*Task requirements*.
Using the records below, output the stretch that opens with the line containing "there followed by" and closes with the line containing "wrap is the spec's decision D2 (log 10). -/", exactly and including both lines, with nothing more.

*Stored data*.
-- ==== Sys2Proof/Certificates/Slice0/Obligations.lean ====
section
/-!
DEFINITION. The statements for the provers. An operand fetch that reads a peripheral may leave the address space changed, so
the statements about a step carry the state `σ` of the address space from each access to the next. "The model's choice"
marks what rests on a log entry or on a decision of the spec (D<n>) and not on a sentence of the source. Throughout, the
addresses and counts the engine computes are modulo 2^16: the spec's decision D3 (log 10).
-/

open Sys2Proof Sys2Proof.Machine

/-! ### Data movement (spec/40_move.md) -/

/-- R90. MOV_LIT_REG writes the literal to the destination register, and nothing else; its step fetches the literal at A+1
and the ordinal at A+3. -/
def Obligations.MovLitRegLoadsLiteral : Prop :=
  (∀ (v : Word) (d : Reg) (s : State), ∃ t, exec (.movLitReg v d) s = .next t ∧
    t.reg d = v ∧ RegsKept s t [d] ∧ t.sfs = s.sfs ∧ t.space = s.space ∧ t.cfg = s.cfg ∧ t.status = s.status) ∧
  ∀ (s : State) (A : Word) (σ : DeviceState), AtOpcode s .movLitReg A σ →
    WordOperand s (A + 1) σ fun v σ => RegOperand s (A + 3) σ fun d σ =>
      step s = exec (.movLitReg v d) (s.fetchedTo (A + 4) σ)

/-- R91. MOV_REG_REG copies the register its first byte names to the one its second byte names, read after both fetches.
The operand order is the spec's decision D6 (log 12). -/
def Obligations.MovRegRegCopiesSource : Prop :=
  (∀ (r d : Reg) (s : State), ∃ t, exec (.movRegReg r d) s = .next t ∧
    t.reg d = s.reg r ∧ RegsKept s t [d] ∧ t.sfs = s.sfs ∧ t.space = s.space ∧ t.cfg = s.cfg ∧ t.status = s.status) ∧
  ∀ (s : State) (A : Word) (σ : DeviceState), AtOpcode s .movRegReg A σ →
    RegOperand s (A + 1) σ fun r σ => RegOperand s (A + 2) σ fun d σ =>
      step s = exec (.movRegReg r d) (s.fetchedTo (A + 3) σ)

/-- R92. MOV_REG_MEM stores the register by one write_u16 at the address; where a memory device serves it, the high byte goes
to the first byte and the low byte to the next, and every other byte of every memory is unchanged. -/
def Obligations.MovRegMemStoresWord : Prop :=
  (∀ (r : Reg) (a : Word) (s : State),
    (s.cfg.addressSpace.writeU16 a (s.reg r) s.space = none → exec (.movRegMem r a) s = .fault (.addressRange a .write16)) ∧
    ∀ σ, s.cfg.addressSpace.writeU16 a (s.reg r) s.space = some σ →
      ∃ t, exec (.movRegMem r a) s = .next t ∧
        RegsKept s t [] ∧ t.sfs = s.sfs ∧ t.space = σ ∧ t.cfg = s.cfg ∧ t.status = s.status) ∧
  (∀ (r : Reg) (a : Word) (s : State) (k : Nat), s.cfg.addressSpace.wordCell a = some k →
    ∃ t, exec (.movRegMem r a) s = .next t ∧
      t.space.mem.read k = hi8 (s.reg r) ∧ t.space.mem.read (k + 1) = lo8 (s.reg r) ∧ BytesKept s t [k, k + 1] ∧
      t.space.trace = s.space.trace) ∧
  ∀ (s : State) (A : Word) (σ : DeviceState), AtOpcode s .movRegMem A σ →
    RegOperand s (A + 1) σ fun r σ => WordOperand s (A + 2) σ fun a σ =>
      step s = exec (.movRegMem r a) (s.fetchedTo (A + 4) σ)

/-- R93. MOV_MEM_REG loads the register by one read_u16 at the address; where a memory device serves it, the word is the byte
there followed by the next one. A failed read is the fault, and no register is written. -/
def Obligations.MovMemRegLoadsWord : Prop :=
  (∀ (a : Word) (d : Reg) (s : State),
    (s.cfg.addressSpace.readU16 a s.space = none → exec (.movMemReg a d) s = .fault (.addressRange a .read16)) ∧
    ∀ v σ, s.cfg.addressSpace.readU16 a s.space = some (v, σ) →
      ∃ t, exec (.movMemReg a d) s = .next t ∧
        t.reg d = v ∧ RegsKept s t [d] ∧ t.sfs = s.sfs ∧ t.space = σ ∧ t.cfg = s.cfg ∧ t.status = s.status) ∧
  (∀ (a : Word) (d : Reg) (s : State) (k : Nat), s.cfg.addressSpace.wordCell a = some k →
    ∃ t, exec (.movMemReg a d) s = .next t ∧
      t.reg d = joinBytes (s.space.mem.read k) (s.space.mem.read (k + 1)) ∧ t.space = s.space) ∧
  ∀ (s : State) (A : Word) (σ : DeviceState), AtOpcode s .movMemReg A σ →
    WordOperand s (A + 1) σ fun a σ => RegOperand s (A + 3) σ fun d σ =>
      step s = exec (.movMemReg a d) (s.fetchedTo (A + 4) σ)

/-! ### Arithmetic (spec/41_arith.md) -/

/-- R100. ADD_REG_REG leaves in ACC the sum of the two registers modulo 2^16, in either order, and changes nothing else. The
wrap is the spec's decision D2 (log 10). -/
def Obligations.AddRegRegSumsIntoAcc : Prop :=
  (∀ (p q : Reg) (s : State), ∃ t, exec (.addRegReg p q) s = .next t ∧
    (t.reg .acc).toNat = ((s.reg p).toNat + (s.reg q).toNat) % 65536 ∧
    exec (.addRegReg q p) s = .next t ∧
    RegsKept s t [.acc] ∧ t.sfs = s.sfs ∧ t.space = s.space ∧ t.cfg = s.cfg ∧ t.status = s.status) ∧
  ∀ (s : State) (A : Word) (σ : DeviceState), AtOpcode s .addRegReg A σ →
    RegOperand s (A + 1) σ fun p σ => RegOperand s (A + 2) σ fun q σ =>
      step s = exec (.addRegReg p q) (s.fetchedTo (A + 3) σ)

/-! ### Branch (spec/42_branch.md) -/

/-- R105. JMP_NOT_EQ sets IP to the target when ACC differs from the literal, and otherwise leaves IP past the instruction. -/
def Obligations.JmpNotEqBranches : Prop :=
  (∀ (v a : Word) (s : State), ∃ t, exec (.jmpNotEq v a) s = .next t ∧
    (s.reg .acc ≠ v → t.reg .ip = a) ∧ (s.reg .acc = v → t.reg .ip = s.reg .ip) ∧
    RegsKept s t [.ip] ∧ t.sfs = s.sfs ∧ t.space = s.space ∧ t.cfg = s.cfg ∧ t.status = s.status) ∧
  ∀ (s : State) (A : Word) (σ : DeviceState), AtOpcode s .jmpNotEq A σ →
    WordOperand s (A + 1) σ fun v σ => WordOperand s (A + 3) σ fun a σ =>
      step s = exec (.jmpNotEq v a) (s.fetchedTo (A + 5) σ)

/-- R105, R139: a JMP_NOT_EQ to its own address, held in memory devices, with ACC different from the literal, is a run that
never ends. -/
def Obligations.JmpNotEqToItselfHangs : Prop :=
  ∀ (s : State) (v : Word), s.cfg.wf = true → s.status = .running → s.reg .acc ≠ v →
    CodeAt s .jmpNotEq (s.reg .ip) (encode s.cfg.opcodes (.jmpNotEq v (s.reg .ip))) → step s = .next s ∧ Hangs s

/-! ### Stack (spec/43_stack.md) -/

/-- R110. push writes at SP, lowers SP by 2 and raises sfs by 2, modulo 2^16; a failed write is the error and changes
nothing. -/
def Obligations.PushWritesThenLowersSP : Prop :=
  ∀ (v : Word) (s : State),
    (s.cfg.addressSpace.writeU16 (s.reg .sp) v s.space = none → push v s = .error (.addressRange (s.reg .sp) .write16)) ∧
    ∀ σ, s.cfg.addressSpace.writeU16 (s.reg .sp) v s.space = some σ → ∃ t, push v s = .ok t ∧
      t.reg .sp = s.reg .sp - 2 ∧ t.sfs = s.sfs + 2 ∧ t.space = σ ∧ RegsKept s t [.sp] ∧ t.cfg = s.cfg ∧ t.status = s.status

*Task solution*.
there followed by the next one. A failed read is the fault, and no register is written. -/
def Obligations.MovMemRegLoadsWord : Prop :=
  (∀ (a : Word) (d : Reg) (s : State),
    (s.cfg.addressSpace.readU16 a s.space = none → exec (.movMemReg a d) s = .fault (.addressRange a .read16)) ∧
    ∀ v σ, s.cfg.addressSpace.readU16 a s.space = some (v, σ) →
      ∃ t, exec (.movMemReg a d) s = .next t ∧
        t.reg d = v ∧ RegsKept s t [d] ∧ t.sfs = s.sfs ∧ t.space = σ ∧ t.cfg = s.cfg ∧ t.status = s.status) ∧
  (∀ (a : Word) (d : Reg) (s : State) (k : Nat), s.cfg.addressSpace.wordCell a = some k →
    ∃ t, exec (.movMemReg a d) s = .next t ∧
      t.reg d = joinBytes (s.space.mem.read k) (s.space.mem.read (k + 1)) ∧ t.space = s.space) ∧
  ∀ (s : State) (A : Word) (σ : DeviceState), AtOpcode s .movMemReg A σ →
    WordOperand s (A + 1) σ fun a σ => RegOperand s (A + 3) σ fun d σ =>
      step s = exec (.movMemReg a d) (s.fetchedTo (A + 4) σ)

/-! ### Arithmetic (spec/41_arith.md) -/

/-- R100. ADD_REG_REG leaves in ACC the sum of the two registers modulo 2^16, in either order, and changes nothing else. The
wrap is the spec's decision D2 (log 10). -/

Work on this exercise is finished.